Lighthouse in Pembrokeshire, Wales

The South Bishop Lighthouse is a lighthouse on South Bishop Island (also known as Emsger), a small rock approximately 5 mi west of St Davids Head in Pembrokeshire, Wales.

==History==
In 1831 the traders of the port of Cardigan made an application to build a light, and this was authorised in 1834. Designed by James Walker, the lighthouse was built on the island in 1839, acting both as a waymark for vessels navigating offshore and as assistance to ships navigating around the Bishops and Clerks island group.

The lighthouse was converted to electric operation in 1959, and in 1971 a helipad was constructed at the site. Finally, the lighthouse was automated and demanned in 1983.
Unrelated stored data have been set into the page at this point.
-- ==== Sys2Proof/Machine/Walk.lean ====
section
/-!
DEFINITION. Shard queries on their Walk engines, the Pack coalescer, and the Stride engines that serve walk groups and
scan batches (spec files 08, 09; the side-list batches of file 10).
-/
namespace Sys2Proof.Machine

/-! ## Lookups -/

def Dev.sq (d : Dev) (n : Nat) : Option SQ := Tab.find d.ix.sqs n
def Dev.updSq (d : Dev) (n : Nat) (f : SQ → SQ) : Dev := d.setIx fun x => { x with sqs := Tab.upd x.sqs n f }
def Dev.batch (d : Dev) (n : Nat) : Option Batch := Tab.find d.ix.batches n
def Dev.updBatch (d : Dev) (n : Nat) (f : Batch → Batch) : Dev := d.setIx fun x => { x with batches := Tab.upd x.batches n f }
def Dev.engine (d : Dev) (e : Nat) : Engine := Tab.get ({} : Engine) d.ix.engines e
def Dev.setEngine (d : Dev) (e : Nat) (v : Engine) : Dev := d.setIx fun x => { x with engines := Tab.ins x.engines e v }
def Dev.engFenced (d : Dev) (e : Nat) : Bool := d.isFenced 0x31 e || d.isFenced 0x30 (e / 16)

/-- R214: the Walk engines of a partition; its lowest one gives the values in force. -/
def Dev.walksOf (d : Dev) (p : Nat) : List Nat :=
  match d.part p with
  | some x => (List.range 32).filter fun w => bit x.walk w
  | none => []

def Dev.wlkInst (d : Dev) (p : Nat) : Nat := (d.walksOf p).headD 0

/-- A shard query ends without a list: its copy has failed (R180, R198, R235). Stage 5 tells the search so. -/
def Dev.failSq (d : Dev) (n st : Nat) : Dev :=
  match d.sq n with
  | none => d
  | some s =>
    if s.stage ≥ 4 then d
    else
      let d := match s.list with | some l => d.dropList l | none => d
      d.updSq n fun s => { s with stage := 5, status := st, list := none, flying := [] }

/-! ## Batches: joining and closing (R225, R250) -/

/-- Tiles, or slots, that an engine scans for a batch (R226, R250). -/
def Batch.units (b : Batch) (h : Heat) (e : Nat) : List Nat :=
  if b.side then
    ((List.range (b.tail - b.head)).map (b.head + ·)).filter fun a => let j := a % h.sideCap; 16 * (j % 8) + j / 8 % 16 = e
  else (List.range h.tilesPerStack).filter fun t => t % 16 = e % 16

/-- The number of a unit of an engine. -/
def unitKey (e u : Nat) : Nat := e * 2 ^ 32 + u

/-- Units of an engine's share that it has not come to, in order. -/
def Batch.openUnits (b : Batch) (h : Heat) (e : Nat) : List Nat :=
  let done := Tab.get [] b.done e
  (b.units h e).filter fun u => !done.contains u && !b.sent.contains (unitKey e u) && !Tab.has b.noticed (unitKey e u)

/-- The local bib of a shard query, if it came from a request here. -/
def Dev.sqBib (d : Dev) (n : Nat) : Option Nat :=
  match d.sq n with
  | some s => match s.origin with
    | .here r _ => (Tab.find d.reqs r).bind (·.bib)
    | _ => none
  | none => none

/-- The bibs for which an engine works, as they join. -/
def addBib (b : Option Nat) (l : List Nat) : List Nat :=
  match b with
  | some x => if l.contains x then l else x :: l
  | none => l

/-- R221: the register file entry of a shard query. -/
def Dev.qent (d : Dev) (n : Nat) : QEnt :=
  match d.sq n with
  | some s => { code := s.code, filter := s.filter, ctx := n }
  | none => { code := [], filter := fill 80 0, ctx := n }

/-- R217, R230: an engine sends a return entry; KINDs 6 to 15 are reserved. -/
def Dev.sendRet (d : Dev) (e : Nat) (r : Ret) : Dev := d.bump .STR_RETURNS_COUNT (ofBool (r.kind < 6)) e

/-- The partition of a batch. -/
def Dev.batchPart (d : Dev) (n : Nat) : Option Nat := (d.batch n).map (·.part)

/-- R233: the partitions that the slice map names for an engine. -/
def Dev.namedAt (d : Dev) (e : Nat) : List Nat :=
  (((d.sliceMap.drop (e * 64)).take 64).map (·.toNat)).eraseDups.filter (· != 255)

/-- R233: a batch of a partition finds a place on an engine: a partition that the slice map names always does, a borrower only
beyond the places of those that it names. -/
def Dev.placeFree (d : Dev) (e part : Nat) : Bool :=
  let x := d.engine e
  let held := (x.live.toList ++ x.saved).filterMap d.batchPart
  let named := d.namedAt e
  named.contains part || held.length + (named.filter fun p => !held.contains p).length < 4

/-- R226: whether an engine comes to a tile that is not resident. -/
def Dev.absentTile (d : Dev) (h : Heat) (e t : Nat) : Bool :=
  let k := heatTile h.number (e / 16) t
  let first := 8 * (t * h.perTile) + (e / 16 + 8 - h.number % 8) % 8
  !(first < h.upper) && (match d.look k with | .miss => true | .lost => true | _ => false)

/-- R226: the tile that an engine has started, or that has arrived for it, stays resident until it has finished it. -/
def Dev.holdUnit (d : Dev) (n : Nat) (h : Heat) (e u : Nat) : Dev :=
  let k := heatTile h.number (e / 16) u
  if d.look k = .hit then
    (d.updTile k fun t => { t with holds := t.holds + 1 }).updBatch n fun b => { b with held := unitKey e u :: b.held }
  else d

def Dev.freeUnit (d : Dev) (n : Nat) (b : Batch) (h : Heat) (key : Nat) : Dev :=
  if b.held.contains key then
    (d.updTile (heatTile h.number (key / 2 ^ 32 / 16) (key % 2 ^ 32)) fun t => { t with holds := t.holds - 1 }).updBatch n fun b =>
      { b with held := b.held.filter (· != key) }
  else d

/-- R227: the lowest unit of an engine whose tile has been read for it. -/
def Batch.arrivedUnit (b : Batch) (e : Nat) : Option Nat :=
  (sortBy (· < ·) ((b.arrived.filter fun k => k / 2 ^ 32 == e).map (· % 2 ^ 32))).head?

/-- R226, R227: an engine comes to the next units of its live batch: first one that has arrived for it from the flash. It
starts one that is resident; one that is not it passes over with a miss notice. By fuel. -/
def Dev.come : Nat → Dev → Nat → Nat → Dev
  | 0, d, _, _ => d
  | f + 1, d, n, e =>
    match d.batch n with
    | none => d
    | some b =>
      match d.heat b.heat with
      | none => d
      | some h =>
        if Tab.has b.cur e then d
        else match b.arrivedUnit e, (b.openUnits h e).head? with
          | some u, _ => d.updBatch n fun b => { b with cur := Tab.ins b.cur e u }
          | none, none => d
          | none, some u =>
            if !b.side && d.absentTile h e u then
              Dev.come f ((d.sendRet e { kind := 3, slot := 0, lid := u }).updBatch n fun b => { b with sent := unitKey e u :: b.sent }) n e
            else
              let d := d.updBatch n fun b => { b with cur := Tab.ins b.cur e u }
              if b.side then d else d.holdUnit n h e u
Like many in the UK, it is now monitored from the control centre at Trinity House in Harwich, Essex, England.

==Architecture==
The tower is built of granite, and is circular with a slight taper. A cornice at the top of the tower has iron railings, this is unusual in lighthouses designed by James Walker. Accommodation for the keepers was provided in two adjoining houses, which were built at the same time as the tower. Other buildings accommodate equipment.

==Seabirds==
It was built in the path of many migrating sea birds, and the brilliance of the light at night often led the birds to dash themselves against the lantern. Many died and, when Trinity House and the Royal Society for the Protection of Birds teamed up, together they came to the conclusion to build special bird perches on the side of the lighthouse lantern. After this the number of deaths decreased considerably.